=== DESCRIPTION OF THE TASK ===
Each line of the data below from the one holding "induction turns with" to the one holding "have fewer : rest.length", inclusive, is to be reproduced exactly; no other line belongs in the answer.

=== DATASET ===
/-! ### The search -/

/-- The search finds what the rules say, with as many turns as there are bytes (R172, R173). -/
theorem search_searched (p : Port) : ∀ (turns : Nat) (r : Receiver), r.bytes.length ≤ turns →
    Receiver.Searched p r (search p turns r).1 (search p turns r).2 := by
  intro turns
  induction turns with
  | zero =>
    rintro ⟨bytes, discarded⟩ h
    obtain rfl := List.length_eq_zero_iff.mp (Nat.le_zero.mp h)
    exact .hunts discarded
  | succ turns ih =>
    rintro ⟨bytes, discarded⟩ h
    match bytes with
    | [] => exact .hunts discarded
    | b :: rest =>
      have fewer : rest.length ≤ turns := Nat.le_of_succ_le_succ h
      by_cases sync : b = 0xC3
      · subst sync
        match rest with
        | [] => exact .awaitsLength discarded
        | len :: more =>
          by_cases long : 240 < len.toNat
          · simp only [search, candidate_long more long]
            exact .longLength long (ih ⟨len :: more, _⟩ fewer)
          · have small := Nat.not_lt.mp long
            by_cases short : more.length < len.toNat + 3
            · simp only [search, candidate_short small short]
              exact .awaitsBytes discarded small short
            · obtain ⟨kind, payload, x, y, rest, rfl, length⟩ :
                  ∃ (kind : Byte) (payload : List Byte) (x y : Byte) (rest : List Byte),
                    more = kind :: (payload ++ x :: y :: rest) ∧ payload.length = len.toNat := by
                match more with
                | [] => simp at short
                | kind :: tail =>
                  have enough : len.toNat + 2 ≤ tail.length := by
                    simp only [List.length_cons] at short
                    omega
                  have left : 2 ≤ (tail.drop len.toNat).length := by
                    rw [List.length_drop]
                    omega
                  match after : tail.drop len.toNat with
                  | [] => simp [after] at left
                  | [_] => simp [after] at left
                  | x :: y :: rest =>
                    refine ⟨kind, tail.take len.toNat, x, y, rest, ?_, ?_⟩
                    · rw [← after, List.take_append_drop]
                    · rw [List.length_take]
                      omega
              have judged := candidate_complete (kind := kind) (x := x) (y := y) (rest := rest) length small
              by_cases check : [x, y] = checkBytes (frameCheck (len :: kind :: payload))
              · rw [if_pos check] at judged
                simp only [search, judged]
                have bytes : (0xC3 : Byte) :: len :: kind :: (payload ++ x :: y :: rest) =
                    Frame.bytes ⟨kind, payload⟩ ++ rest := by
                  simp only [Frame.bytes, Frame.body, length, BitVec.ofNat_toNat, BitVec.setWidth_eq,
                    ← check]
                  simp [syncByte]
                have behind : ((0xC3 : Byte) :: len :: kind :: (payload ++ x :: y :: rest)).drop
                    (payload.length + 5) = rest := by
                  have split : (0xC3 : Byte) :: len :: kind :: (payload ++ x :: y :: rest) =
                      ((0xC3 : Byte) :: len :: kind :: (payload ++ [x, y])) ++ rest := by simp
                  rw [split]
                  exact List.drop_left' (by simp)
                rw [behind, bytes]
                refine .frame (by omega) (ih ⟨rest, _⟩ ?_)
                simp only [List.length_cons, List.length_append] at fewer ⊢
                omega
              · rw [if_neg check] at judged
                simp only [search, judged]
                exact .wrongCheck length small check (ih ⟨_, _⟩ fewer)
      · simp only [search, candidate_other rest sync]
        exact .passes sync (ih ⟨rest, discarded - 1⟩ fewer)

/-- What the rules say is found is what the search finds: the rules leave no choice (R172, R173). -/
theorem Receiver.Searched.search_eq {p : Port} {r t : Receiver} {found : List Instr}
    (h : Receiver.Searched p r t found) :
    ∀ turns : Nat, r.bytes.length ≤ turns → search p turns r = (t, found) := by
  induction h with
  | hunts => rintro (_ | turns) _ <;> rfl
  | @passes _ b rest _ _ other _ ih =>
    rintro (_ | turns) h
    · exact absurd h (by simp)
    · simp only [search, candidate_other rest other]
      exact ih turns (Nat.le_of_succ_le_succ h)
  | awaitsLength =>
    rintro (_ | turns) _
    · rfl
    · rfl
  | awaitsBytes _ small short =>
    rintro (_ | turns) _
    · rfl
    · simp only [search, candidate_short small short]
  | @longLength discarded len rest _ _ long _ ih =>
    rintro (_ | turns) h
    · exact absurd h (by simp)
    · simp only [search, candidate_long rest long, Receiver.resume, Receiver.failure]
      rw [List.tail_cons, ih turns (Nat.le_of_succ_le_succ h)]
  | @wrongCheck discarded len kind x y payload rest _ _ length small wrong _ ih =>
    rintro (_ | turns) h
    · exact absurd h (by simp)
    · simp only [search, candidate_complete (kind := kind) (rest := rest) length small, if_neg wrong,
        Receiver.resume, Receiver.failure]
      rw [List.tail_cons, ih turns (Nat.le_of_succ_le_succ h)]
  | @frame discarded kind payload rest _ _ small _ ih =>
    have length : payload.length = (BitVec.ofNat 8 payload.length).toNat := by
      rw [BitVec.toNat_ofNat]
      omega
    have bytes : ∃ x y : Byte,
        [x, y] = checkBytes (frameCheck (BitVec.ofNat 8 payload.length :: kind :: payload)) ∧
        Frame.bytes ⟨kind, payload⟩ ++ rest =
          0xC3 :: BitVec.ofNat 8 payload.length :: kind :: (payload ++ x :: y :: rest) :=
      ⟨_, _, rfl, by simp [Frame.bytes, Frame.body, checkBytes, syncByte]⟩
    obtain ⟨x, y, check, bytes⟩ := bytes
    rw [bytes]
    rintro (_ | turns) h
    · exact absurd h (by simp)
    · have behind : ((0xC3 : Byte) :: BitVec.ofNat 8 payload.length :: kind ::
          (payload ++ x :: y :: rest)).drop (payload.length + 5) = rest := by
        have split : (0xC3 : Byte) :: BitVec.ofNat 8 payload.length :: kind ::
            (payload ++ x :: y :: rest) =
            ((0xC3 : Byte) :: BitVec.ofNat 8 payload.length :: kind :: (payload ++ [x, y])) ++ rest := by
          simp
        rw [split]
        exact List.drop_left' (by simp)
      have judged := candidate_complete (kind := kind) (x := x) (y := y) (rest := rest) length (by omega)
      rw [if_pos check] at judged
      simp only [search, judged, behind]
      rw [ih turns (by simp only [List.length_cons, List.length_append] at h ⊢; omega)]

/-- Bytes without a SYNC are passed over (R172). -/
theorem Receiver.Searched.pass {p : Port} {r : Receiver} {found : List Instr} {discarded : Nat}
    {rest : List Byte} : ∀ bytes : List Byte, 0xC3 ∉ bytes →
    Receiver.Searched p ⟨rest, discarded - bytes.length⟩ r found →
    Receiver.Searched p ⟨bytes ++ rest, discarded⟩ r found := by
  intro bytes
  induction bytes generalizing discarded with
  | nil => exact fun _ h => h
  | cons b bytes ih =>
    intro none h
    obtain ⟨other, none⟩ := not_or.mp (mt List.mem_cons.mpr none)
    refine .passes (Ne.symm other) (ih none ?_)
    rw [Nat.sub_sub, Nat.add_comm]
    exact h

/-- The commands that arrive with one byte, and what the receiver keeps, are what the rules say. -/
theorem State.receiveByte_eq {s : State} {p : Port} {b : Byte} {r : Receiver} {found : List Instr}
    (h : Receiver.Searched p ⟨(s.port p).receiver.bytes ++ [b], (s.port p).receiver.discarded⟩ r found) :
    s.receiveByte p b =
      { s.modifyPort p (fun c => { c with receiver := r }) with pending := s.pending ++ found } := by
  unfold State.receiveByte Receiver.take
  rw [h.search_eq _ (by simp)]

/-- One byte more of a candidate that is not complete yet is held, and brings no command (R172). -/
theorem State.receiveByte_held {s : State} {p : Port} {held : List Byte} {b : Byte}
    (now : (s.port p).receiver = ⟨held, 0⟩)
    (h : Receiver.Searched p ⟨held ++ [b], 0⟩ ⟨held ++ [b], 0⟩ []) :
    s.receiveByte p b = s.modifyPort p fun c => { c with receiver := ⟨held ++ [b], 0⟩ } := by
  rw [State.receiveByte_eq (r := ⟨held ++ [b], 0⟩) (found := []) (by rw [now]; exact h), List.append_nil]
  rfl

=== EXPECTED ANSWER ===
  induction turns with
  | zero =>
    rintro ⟨bytes, discarded⟩ h
    obtain rfl := List.length_eq_zero_iff.mp (Nat.le_zero.mp h)
    exact .hunts discarded
  | succ turns ih =>
    rintro ⟨bytes, discarded⟩ h
    match bytes with
    | [] => exact .hunts discarded
    | b :: rest =>
      have fewer : rest.length ≤ turns := Nat.le_of_succ_le_succ h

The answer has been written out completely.